> Problem statement:
The lines to reproduce from the material below are those from the one containing "exec (.call 0x400)" through the one containing "CF11, CF12 -/", both included; write them out exactly and add nothing.

> Data for review:
theorem test_decode_arithmetic :
    decode 0b1000_0001_0010_0000 = .ok (.ldReg 1 2) ∧
    decode 0b1000_0001_0010_0001 = .ok (.orReg 1 2) ∧
    decode 0b1000_0001_0010_0010 = .ok (.andReg 1 2) ∧
    decode 0b1000_0001_0010_0011 = .ok (.xorReg 1 2) ∧
    decode 0b1000_1010_1011_0100 = .ok (.addReg 10 11) := by decide

theorem test_decode_arithmetic_more :
    decode 0b1000_0001_0010_0101 = .ok (.sub 1 2) ∧
    decode 0b1000_0001_0010_0110 = .ok (.shr 1 2) ∧
    decode 0b1000_0001_0010_0111 = .ok (.subn 1 2) ∧
    decode 0b1000_1010_1011_1110 = .ok (.shl 10 11) := by decide

theorem test_decode_keys_and_timers :
    decode 0b1110_0001_1001_1110 = .ok (.skp 1) ∧
    decode 0b1110_0001_1010_0001 = .ok (.sknp 1) ∧
    decode 0b1111_0001_0000_0111 = .ok (.ldVxDt 1) ∧
    decode 0b1111_0001_0000_1010 = .ok (.ldVxK 1) ∧
    decode 0b1111_0001_0001_0101 = .ok (.ldDtVx 1) ∧
    decode 0b1111_0001_0001_1000 = .ok (.ldStVx 1) := by decide

theorem test_decode_index_and_memory :
    decode 0b1111_0001_0001_1110 = .ok (.addI 1) ∧
    decode 0b1111_0001_0010_1001 = .ok (.ldF 1) ∧
    decode 0b1111_0001_0011_0011 = .ok (.ldB 1) ∧
    decode 0b1111_0001_0101_0101 = .ok (.stRegs 1) ∧
    decode 0b1111_1111_0110_0101 = .ok (.ldRegs 15) := by decide

/-- The unknown words of section 2.1, one or more for every rejecting clause of R121. -/
theorem test_decode_rejects :
    [0x0000, 0x01E0, 0x00E1, 0x0123, 0x5121, 0x8AB8, 0x8ABD, 0x8ABF, 0x9AB1, 0xE19F, 0xF100,
      0xF175].all (fun w : Word => decode w == .error (.unknownOpcode w)) = true := by decide

theorem test_decode_needs_two_bytes :
    decodeBytes [] = .error .tooShort ∧ decodeBytes [0x00] = .error .tooShort := by decide

/-- The host's numbering of the bits: bit 0 is the least significant bit of the word. -/
theorem test_decodeTableWord : decodeTableWord 16 0x6205 = some (.ldImm 2 5) := by decide

/-- Every row of R118 is the place its own instruction's word falls into, and no other row. -/
theorem test_rows_do_not_overlap :
    opcodeTable.all (fun r => (opcodeTable.filter (fun q => q.accepts r.pattern)) == [r]) = true := by
  decide

/-! ## Control flow (section 2.2; the PC is 0x200 where the vector's own is not said) -/

/-- CF1, CF2 -/
theorem test_jp : view (·.pc) (run 0x1FFF .reset) = some 0xFFF := by decide

/-- CF3 -/
theorem test_call :
    view (fun t => (t.stack[3], t.sp, t.pc)) (run 0x2400 { State.reset with pc := 0x2FE, sp := 3 })
      = some (0x300, 4, 0x400) := by decide

/-- CF4 -/
theorem test_call_overflow :
    view (fun t => (t.fault, t.halted, t.sp, t.pc))
      (run 0x2400 { State.reset with pc := 0x300, sp := 16 }) = some (1, true, 16, 0x300) := by
  decide

/-- CF5 -/
theorem test_ret :
    view (fun t => (t.sp, t.pc, t.stack[3]))
      (run 0x00EE { State.reset with pc := 0x400, sp := 4, stack := State.reset.stack.set 3 0x300 })
      = some (3, 0x300, 0x300) := by decide

/-- CF6 -/
theorem test_ret_underflow :
    view (fun t => (t.fault, t.halted, t.sp, t.pc)) (run 0x00EE .reset)
      = some (2, true, 0, 0x200) := by decide

/-- The model's one stop (log 5): there is no stack entry 17. -/
theorem test_call_illegal_sp :
    exec (.call 0x400) { State.reset with sp := 17 } = .fault .stackPointerIllegal := by rfl

/-- CF7 -/
theorem test_jpV0_no_reduction :
    view (·.pc) (run 0xBFFF (State.reset.writeV 0 0xFF)) = some 0x10FE := by decide

/-- CF8 -/
theorem test_jpV0_uses_v0 : view (·.pc) (run 0xB150 (regs2 0 0x10 1 0x99)) = some 0x160 := by decide

/-- CF9, CF10 -/
theorem test_seImm :
    view (·.pc) (run 0x3542 (State.reset.writeV 5 0x42)) = some 0x204 ∧
    view (·.pc) (run 0x3543 (State.reset.writeV 5 0x42)) = some 0x202 := by decide

/-- CF11, CF12 -/
theorem test_sneImm :
    view (·.pc) (run 0x4542 (State.reset.writeV 5 0x42)) = some 0x202 ∧
    view (·.pc) (run 0x4543 (State.reset.writeV 5 0x42)) = some 0x204 := by decide

/-- CF13, and the unequal case of R156 -/
theorem test_seReg :
    view (·.pc) (run 0x5330 (State.reset.writeV 3 9)) = some 0x204 ∧
    view (·.pc) (run 0x5120 (regs2 1 1 2 2)) = some 0x202 := by decide

/-- CF14, CF15 -/
theorem test_sneReg :
    view (·.pc) (run 0x9330 (State.reset.writeV 3 9)) = some 0x202 ∧
    view (·.pc) (run 0x9120 (regs2 1 1 2 2)) = some 0x204 := by decide

/-- CF16 -/
theorem test_skip_beyond_memory :
    view (·.pc) (run 0x3000 { State.reset with pc := 0xFFE }) = some 0x1002 := by decide

/-! ## Load, arithmetic, logic (section 2.3) -/

/-- A1 -/
theorem test_ldImm_vf :
    view (fun t => (t.readV VF, t.pc)) (run 0x6F01 (State.reset.writeV VF 0x55))
      = some (1, 0x202) := by decide

/-- A2, A4 -/
theorem test_addImm :
    view (fun t => (t.readV 1, t.readV VF)) (run 0x7101 (State.reset.writeV 1 0xFF)) = some (0, 0) ∧
    view (fun t => t.readV VF) (run 0x7F03 (State.reset.writeV VF 0xFE)) = some 1 := by decide

/-- A5 -/
theorem test_ldReg :
    view (fun t => (t.readV 1, t.readV 2)) (run 0x8120 (regs2 1 0x12 2 0x34))
      = some (0x34, 0x34) := by decide

/-- A6 -/
theorem test_orReg :
    view (fun t => (t.readV 1, t.readV VF)) (run 0x8121 ((regs2 1 0x0F 2 0xF0).writeV VF 1))
      = some (0xFF, 1) := by decide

> Task answer:
    exec (.call 0x400) { State.reset with sp := 17 } = .fault .stackPointerIllegal := by rfl

/-- CF7 -/
theorem test_jpV0_no_reduction :
    view (·.pc) (run 0xBFFF (State.reset.writeV 0 0xFF)) = some 0x10FE := by decide

/-- CF8 -/
theorem test_jpV0_uses_v0 : view (·.pc) (run 0xB150 (regs2 0 0x10 1 0x99)) = some 0x160 := by decide

/-- CF9, CF10 -/
theorem test_seImm :
    view (·.pc) (run 0x3542 (State.reset.writeV 5 0x42)) = some 0x204 ∧
    view (·.pc) (run 0x3543 (State.reset.writeV 5 0x42)) = some 0x202 := by decide

/-- CF11, CF12 -/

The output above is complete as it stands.